Проклятый плод края сего
В разреженной небесной синеве Гордон был свободен — невзгоды наваливались, когда он возвращался к земной тверди. Проще Люцифером в железных латах рухнуть в объятия пламени, чем воображать тесноту жизни, которая ему предстояла, если он переживет войну. Сестры Гордону были, в общем-то, до лампочки, но он любил мать и не хотел ее расстраивать.
Ни о чем таком он не думал, когда повстречал свою судьбу. Слегка навеселе возвращался из клуба, название забыл, гулянки там слетали с катушек после полуночи. Пришел с польскими летчиками и отбыл, понимая, что ему их не перепить. И он устал, он так устал, только бы дойти до койки и упасть.
— Малость вздремну, — сказал он полякам, откланиваясь.
Он жил у сестры одного друга и ее мужа — славный дом в Найтсбридже, очень элегантный, Вдова поджимала бы губы. И по поводу сестры с мужем тоже. Слишком современные. Слишком торопливые. Он к ним так и не добрался. Его остановил лязг колоколов и облако кирпичной пыли.
Уже прибыла пожарная бригада, собралась толпа. Кто-то сказал:
— Там, между прочим, люди остались.
Гордон почуял газ из разбитых труб, но все равно пошел в развалины; до бомбежки вестибюль, наверное, был великолепен — вокруг валялись расколотые колонны, под ногами путался замысловатый штукатурный свес. От пыли Гордон задыхался, внезапно совершенно протрезвел. Она стояла в пыльном облаке, будто статуя, выпавшая из ниши, но он понял, что она не статуя, потому что она ему улыбнулась, и Гордон взял ее на руки и вынес наружу.
Снаружи он очень осторожно поставил ее на тротуар — слишком хрупкая, как бы не разбить. Спросил, хорошо ли она себя чувствует, но она не ответила, пощупала лацкан его шинели и снова улыбнулась — странно, очень нутряно, будто знает забавный секрет, а ему не расскажет.
Он снял шинель, закутал ее, а она подняла голову, взглянула ему прямо в глаза, как не смотрят незнакомцы, прошептала: Мой герой.
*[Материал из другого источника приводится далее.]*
theorem setChState_to {s : State} {st : Nat} (hT : T ||| 2 = T) (hS : To T s0 s) :
    To T s0 (setChState st s) := by
  unfold setChState
  try dsimp -proj only
  repeat' (first | (with_reducible first | assumption | refine To.ite ?_ ?_ | refine modReg_to ?_ ?_ | refine To.foldl _ (fun _ _ _ => ?_) ?_ | refine To.foldl_fst _ (fun _ _ _ => ?_) ?_) | exact To.sub hT (by decide) | refine To.fst (by assumption) ?_ | refine To.snd (by assumption) ?_ | split | dsimp -proj only | (intro _; intros))

theorem setChFsp_to {s : State} {fsp : Nat} (hT : T ||| 2 = T) (hS : To T s0 s) :
    To T s0 (setChFsp fsp s) := by
  unfold setChFsp
  try dsimp -proj only
  repeat' (first | (with_reducible first | assumption | refine To.ite ?_ ?_ | refine modReg_to ?_ ?_ | refine To.foldl _ (fun _ _ _ => ?_) ?_ | refine To.foldl_fst _ (fun _ _ _ => ?_) ?_) | exact To.sub hT (by decide) | refine To.fst (by assumption) ?_ | refine To.snd (by assumption) ?_ | split | dsimp -proj only | (intro _; intros))

theorem dramLost_to {s : State} (hT : T ||| 96 = T) (hS : To T s0 s) :
    To T s0 (dramLost s) := by
  unfold dramLost
  repeat' (first | (with_reducible first | assumption | refine To.ite ?_ ?_ | refine zeroRange_to ?_ ?_) | exact To.sub hT (by decide) | refine To.fst (by assumption) ?_ | refine To.snd (by assumption) ?_ | split)

theorem dramBegin_to {s : State} (hT : T ||| 1179746 = T) (hS : To T s0 s) :
    To T s0 (dramBegin s) := by
  unfold dramBegin
  try dsimp -proj only
  repeat' (first | (with_reducible first | assumption | refine To.ite ?_ ?_ | refine ownErr_to ?_ ?_ | refine dramLost_to ?_ ?_ | refine setChState_to ?_ ?_ | refine modMemc_to ?_ ?_) | exact To.sub hT (by decide) | refine To.fst (by assumption) ?_ | refine To.snd (by assumption) ?_ | split | dsimp -proj only | (intro _; intros))

theorem dramEnableSt_to {s : State} (hT : T ||| 1179746 = T) (hS : To T s0 s) :
    To T s0 (dramEnableSt s) := by
  unfold dramEnableSt
  try dsimp -proj only
  repeat' (first | (with_reducible first | assumption | refine To.ite ?_ ?_ | refine dramBegin_to ?_ ?_ | refine modReg_to ?_ ?_) | exact To.sub hT (by decide) | refine To.fst (by assumption) ?_ | refine To.snd (by assumption) ?_ | split | dsimp -proj only | (intro _; intros))

theorem dramInitDoneSt_to {s : State} {failed : Option (Fin 16 × BitVec 4)} (hT : T ||| 1179650 = T) (hS : To T s0 s) :
    To T s0 (dramInitDoneSt failed s) := by
  unfold dramInitDoneSt
  try dsimp -proj only
  repeat' (first | (with_reducible first | assumption | refine To.ite ?_ ?_ | refine modMemc_to ?_ ?_ | refine modReg_to ?_ ?_ | refine ownErr_to ?_ ?_ | refine setEvt_to ?_ ?_ | refine setChFsp_to ?_ ?_ | refine setChState_to ?_ ?_ | refine setReg_to ?_ ?_ | refine setEnabled_to ?_ ?_ | refine To.foldl _ (fun _ _ _ => ?_) ?_ | refine To.foldl_fst _ (fun _ _ _ => ?_) ?_) | exact To.sub hT (by decide) | refine To.fst (by assumption) ?_ | refine To.snd (by assumption) ?_ | split | dsimp -proj only | (intro _; intros))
И весь мир, можно сказать, исчез, потому что Гордон видел только ее трагические экзотичные глаза, слышал только хриплые модуляции необычного голоса, который произнес: Моя туфля, я туфлю потеряла, — и Гордон рассмеялся, и кинулся в разбомбленный дом, и даже отыскал эту туфлю. Знал, что это нелепица, но ему было плевать. Надевая туфлю, она держалась за его плечо. Грязная голая ступня ее была тонка, изящна, как у балерины, ногти кроваво-красны — эротично, несуразно посреди переломанных рук и ног, посреди сгустившихся вокруг руин. Какого-то беднягу пронесли мимо на носилках, безнадежно мертвого.
— Вы его знали? — сочувственно спросил Гордон, но она грустно покачала головой: Впервые вижу.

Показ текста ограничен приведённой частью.